Framing the national debate

Publius has some commentary on the mindless idiots who frame our national debate:

I’m not exactly shocked that the GOP has decided to run on the war this fall. But it’s still pretty amazing when you stop and think about it. Despite full knowledge that the original justifications of the war have been discredited, and despite the criminally negligent failures in execution, they’ve decided to close ranks and run on it. It’s mind-boggling. But what really boggles my mind is not so much the strategy itself, but the emerging media and punditocracy narrative surrounding the strategy. Once again, we’re hearing that the GOP is strong and united, while the Democrats are on the verge of blowing it. The swooning for Rove’s new strategy is in full bloom.

And it’s insane.

I don’t spend all that much time here doing media criticism (as compared to say Atrios or Peter Daou). But the emerging reaction to Rove’s “run on Iraq” strategy makes me more sympathetic to the view that the entire establishment should be razed — salt in their fields, the whole nine. In any sane world, it is Republicans who would be getting relentlessly hammered for such a cynical and immoral strategy. But no — it is Democrats who are on the defensive in the media/pundit narrative. And that points to a bigger problem, which is that the “center” of acceptable debate in this country is so horribly skewed on Iraq that nothing short of a full paradigm shift of perception can fix it.

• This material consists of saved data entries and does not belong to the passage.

/-- Room for two strings is room for the second after the first. -/
theorem Appended.room {s t : State} {w : Bits} {n : Nat} (ha : Appended s t w) (hr : s.Room (w.length + n)) : t.Room n := by
  have hw : s.Room w.length := hr.mono (by omega)
  have hn := ha.accN
  have hp : t.outPtr.toNat = s.outPtr.toNat + s.bytesDue w.length := by rw [ha.outPtr, State.outPtr_add_bytesDue hw]
  have he : s.bytesDue w.length + t.bytesDue n = s.bytesDue (w.length + n) := by unfold State.bytesDue; omega
  unfold State.Room at *
  rw [hp]
  by_cases h0 : t.bytesDue n = 0
  · exact .inl h0
  · right; omega

theorem State.emitBits_of_not_room {s : State} {w : Bits} (h : ¬s.Room w.length) :
    s.emitBits w = .error ⟨.outOverflow, BitVec.ofNat 32 (s.bytesDue w.length)⟩ := by
  rcases s.emitBits_cases w with ⟨-, -, h3⟩ | ⟨h1, -⟩
  · exact h3
  · exact absurd h1 h

/-- REMAIN counts down (R66). -/
theorem State.remain_sub {s : State} (h : s.remain ≠ 0#27) : (s.remain - 1#27).toNat = s.remain.toNat - 1 := by
  have : s.remain.toNat ≠ 0 := fun h0 => h (BitVec.eq_of_toNat_eq (by simpa using h0))
  rw [BitVec.toNat_sub]
  simp
  omega

/-! ### The shortest match -/

/-- The scan goes on as long as no code is a prefix of the bits and they are a prefix of some code (R140). -/
theorem State.scanGoesOn_of {s : State} {w : Bits} (h1 : ∀ a, a < 256 → s.len a ≠ 0#8 → ¬(s.codeBits a <+: w))
    (h2 : w ≠ [] → ∃ a, a < 256 ∧ w <+: s.codeBits a) : s.ScanGoesOn w := by
  intro j hj hjw
  refine ⟨State.matchSymbol_eq_none.2 fun a ha he => ?_, State.isProperPrefix_iff.2 ?_⟩
  · refine h1 a ha (fun h0 => ?_) (he ▸ List.take_prefix _ _)
    have := congrArg List.length he
    rw [State.length_codeBits, h0, List.length_take] at this
    simp at this
    omega
  · obtain ⟨a, ha, hp⟩ := h2 (by rintro rfl; simp at hjw; omega)
    refine ⟨a, ha, ?_, (List.take_prefix _ _).trans hp⟩
    have hl := hp.length_le
    rw [State.length_codeBits] at hl
    have : (s.len a).toNat ≠ w.length := by
      intro he
      have : w = s.codeBits a := hp.eq_of_length (by rw [State.length_codeBits, he])
      refine h1 a ha (fun h0 => ?_) (this ▸ List.prefix_refl _)
      rw [h0] at he
      simp at he
      omega
    rw [List.length_take]
    omega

…The fact that the GOP isn’t getting chased out of town and harassed endlessly by adopting this policy shows just how skewed everyone’s center of gravity is. There really needs to be a seismic shift in how these things are perceived.

And as for Democrats, I agree with the Marshall/Begala advice. Turn the tables. Stay on offense. Force the Republicans to answer why they’re continuing to mindlessly support a failing policy that’s getting people killed. The Democrats shouldn’t be afraid of engaging this offensively. For once — just once — let’s have this debate. Let’s make the election about this. Let the message for November be this — “If you want our Iraq policy to stay the same, vote Republican. If you want to change it, vote Democrat.” If we lose, we lose. But we can at least say we tried — for once.

Read the whole thing.

Frankly, as I flipped last evening between the idiots on Hardball discussing how silly the Democrats are to even talk about the war, to Wolf Blitzer on CNN oozing about how great Bush is to have captured the dangerous terrorists in Florida (a bunch of kids trying to play dress-up jihadists), to finance expert Ann Coulter on CNBC's Kudlow & Co. discussing the outlook for stocks and the Democratic Party (the first is rosey, the other gloomy), I felt like I was going to lose my dinner. And, I hadn't even eaten yet!